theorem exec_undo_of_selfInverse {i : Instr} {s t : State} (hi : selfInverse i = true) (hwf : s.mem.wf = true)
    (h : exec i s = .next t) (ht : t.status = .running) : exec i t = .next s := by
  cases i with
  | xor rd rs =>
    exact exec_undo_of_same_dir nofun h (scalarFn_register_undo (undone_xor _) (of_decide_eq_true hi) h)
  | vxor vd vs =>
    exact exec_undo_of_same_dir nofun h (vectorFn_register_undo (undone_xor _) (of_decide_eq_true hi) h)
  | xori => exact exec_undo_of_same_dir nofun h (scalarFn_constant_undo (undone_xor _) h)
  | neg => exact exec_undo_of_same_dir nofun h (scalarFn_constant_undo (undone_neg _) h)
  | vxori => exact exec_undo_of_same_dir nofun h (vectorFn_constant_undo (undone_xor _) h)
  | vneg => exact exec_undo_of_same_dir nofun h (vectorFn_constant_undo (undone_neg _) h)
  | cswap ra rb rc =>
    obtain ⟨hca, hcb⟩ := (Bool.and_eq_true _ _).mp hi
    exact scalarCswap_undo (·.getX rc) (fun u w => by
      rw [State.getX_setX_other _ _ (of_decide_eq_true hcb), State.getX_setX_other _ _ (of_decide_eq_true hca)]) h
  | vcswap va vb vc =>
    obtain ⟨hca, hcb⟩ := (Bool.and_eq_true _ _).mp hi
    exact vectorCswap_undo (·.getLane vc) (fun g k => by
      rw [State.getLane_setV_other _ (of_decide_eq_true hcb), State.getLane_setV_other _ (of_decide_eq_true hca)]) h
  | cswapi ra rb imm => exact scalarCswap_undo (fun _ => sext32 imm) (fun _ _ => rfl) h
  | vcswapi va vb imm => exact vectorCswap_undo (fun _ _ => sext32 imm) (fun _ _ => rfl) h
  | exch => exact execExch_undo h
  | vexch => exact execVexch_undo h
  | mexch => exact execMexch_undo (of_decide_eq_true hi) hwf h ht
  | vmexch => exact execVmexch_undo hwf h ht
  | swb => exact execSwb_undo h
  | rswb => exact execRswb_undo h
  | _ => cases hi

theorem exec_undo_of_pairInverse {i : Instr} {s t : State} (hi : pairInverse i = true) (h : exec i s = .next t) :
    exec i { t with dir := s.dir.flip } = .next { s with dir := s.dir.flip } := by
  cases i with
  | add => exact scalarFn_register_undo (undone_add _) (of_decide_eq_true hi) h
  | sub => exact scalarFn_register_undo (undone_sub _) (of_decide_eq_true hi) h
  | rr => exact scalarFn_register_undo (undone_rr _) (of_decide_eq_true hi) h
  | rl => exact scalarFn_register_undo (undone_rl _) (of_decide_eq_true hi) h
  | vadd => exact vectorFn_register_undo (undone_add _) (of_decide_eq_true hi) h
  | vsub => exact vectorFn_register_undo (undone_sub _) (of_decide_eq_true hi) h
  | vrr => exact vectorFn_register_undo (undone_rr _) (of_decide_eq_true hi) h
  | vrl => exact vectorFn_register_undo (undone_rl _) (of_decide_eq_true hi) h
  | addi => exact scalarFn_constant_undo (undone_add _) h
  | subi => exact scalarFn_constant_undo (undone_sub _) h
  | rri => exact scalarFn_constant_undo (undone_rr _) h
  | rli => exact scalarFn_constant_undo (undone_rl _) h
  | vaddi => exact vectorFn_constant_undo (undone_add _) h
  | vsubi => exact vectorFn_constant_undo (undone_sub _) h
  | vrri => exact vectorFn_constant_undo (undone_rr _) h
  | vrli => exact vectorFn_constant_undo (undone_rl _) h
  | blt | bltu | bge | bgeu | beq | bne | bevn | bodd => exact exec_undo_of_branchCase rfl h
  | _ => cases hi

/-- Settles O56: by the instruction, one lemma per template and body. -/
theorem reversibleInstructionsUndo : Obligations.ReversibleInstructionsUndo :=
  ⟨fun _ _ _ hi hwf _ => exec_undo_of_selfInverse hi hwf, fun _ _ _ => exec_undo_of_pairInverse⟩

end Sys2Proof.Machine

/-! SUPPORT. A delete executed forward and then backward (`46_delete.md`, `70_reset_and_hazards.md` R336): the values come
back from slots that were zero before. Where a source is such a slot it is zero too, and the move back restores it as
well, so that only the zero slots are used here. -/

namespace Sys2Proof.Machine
--
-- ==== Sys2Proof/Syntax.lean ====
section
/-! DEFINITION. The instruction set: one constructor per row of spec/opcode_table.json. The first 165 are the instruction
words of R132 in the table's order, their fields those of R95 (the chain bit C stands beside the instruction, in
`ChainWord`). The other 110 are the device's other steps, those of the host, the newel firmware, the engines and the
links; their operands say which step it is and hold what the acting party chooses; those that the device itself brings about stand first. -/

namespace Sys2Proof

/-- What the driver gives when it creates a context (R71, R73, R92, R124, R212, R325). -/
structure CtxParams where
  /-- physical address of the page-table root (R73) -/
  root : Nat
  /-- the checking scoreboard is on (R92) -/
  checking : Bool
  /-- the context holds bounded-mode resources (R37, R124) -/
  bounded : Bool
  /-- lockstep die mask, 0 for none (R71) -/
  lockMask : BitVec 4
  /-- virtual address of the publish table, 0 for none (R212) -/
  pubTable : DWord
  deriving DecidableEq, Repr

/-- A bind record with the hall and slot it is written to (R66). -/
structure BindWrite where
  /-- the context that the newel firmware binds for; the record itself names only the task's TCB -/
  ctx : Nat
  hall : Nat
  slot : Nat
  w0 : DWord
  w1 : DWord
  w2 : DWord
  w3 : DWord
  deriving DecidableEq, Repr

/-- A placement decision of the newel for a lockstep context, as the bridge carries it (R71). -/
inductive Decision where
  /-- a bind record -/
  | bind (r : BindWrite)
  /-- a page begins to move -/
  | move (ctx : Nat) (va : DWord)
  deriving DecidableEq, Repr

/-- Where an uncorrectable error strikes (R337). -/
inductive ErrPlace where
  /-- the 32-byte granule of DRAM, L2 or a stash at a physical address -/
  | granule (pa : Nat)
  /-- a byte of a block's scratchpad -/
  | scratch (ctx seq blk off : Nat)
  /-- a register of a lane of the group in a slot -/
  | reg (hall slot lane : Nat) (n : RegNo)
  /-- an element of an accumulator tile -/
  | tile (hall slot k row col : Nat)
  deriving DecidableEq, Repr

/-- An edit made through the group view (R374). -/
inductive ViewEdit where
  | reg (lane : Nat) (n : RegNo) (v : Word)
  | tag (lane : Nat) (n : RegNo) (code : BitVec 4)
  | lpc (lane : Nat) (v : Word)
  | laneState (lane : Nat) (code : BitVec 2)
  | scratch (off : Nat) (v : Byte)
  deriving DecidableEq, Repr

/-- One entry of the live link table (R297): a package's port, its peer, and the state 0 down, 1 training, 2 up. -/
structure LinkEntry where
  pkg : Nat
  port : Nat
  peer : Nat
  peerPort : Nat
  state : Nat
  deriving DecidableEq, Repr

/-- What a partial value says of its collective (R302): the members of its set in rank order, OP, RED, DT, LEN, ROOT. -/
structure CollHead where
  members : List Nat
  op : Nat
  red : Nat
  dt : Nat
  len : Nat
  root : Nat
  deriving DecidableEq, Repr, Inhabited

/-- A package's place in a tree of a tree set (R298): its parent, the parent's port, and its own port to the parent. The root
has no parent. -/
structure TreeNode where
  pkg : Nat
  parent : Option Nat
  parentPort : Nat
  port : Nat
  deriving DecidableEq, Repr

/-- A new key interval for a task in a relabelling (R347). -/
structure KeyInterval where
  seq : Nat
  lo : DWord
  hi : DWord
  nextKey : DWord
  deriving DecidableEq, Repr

→ Required action:
All lines with the word "slots" need to be copied from the data above.

→ Exercise response:
back from slots that were zero before. Where a source is such a slot it is zero too, and the move back restores it as
well, so that only the zero slots are used here. -/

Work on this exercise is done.